#### DESCRIPTION OF THE TASK:
Filter these entries down to lines holding "CmdId".

Stored data
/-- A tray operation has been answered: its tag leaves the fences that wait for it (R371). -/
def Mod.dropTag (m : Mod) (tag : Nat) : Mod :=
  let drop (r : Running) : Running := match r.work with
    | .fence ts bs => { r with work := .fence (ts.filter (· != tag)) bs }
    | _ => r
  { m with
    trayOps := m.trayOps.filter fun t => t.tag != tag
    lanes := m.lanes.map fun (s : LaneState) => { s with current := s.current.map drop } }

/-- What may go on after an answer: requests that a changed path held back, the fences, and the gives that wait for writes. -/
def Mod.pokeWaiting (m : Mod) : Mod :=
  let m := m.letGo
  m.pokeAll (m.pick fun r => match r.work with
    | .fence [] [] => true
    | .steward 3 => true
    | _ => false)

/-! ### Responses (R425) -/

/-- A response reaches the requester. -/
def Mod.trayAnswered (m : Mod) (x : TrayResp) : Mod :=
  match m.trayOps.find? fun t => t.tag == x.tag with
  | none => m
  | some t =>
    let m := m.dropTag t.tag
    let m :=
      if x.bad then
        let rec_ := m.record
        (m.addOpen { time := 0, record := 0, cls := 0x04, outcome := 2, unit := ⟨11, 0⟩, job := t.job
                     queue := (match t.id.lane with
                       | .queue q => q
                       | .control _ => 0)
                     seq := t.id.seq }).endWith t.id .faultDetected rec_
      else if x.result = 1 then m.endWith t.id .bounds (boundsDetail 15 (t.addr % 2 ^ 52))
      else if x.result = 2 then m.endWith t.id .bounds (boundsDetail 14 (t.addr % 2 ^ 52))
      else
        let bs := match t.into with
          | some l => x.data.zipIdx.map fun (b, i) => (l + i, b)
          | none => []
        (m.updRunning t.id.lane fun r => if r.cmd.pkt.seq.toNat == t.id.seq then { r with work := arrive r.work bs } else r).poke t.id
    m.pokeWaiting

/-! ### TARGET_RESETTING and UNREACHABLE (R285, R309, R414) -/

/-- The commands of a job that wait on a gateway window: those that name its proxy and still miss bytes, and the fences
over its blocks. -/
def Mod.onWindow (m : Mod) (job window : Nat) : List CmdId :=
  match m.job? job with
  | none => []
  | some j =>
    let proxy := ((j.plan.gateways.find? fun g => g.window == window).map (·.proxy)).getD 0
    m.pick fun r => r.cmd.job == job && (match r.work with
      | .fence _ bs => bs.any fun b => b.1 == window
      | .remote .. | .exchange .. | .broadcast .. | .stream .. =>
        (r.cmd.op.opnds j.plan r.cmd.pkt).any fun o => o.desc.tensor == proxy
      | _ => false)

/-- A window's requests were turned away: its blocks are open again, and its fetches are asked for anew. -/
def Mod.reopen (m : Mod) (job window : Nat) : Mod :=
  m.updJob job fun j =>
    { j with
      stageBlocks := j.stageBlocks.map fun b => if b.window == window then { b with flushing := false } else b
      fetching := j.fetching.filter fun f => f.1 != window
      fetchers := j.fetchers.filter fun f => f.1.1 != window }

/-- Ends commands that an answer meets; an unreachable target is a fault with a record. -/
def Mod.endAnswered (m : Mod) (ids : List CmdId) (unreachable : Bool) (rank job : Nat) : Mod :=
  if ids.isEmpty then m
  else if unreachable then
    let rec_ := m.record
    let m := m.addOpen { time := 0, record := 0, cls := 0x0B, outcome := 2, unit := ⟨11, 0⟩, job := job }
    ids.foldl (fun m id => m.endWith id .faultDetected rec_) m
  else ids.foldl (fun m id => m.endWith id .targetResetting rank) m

#### TASK OUTPUT:
def Mod.onWindow (m : Mod) (job window : Nat) : List CmdId :=
def Mod.endAnswered (m : Mod) (ids : List CmdId) (unreachable : Bool) (rank job : Nat) : Mod :=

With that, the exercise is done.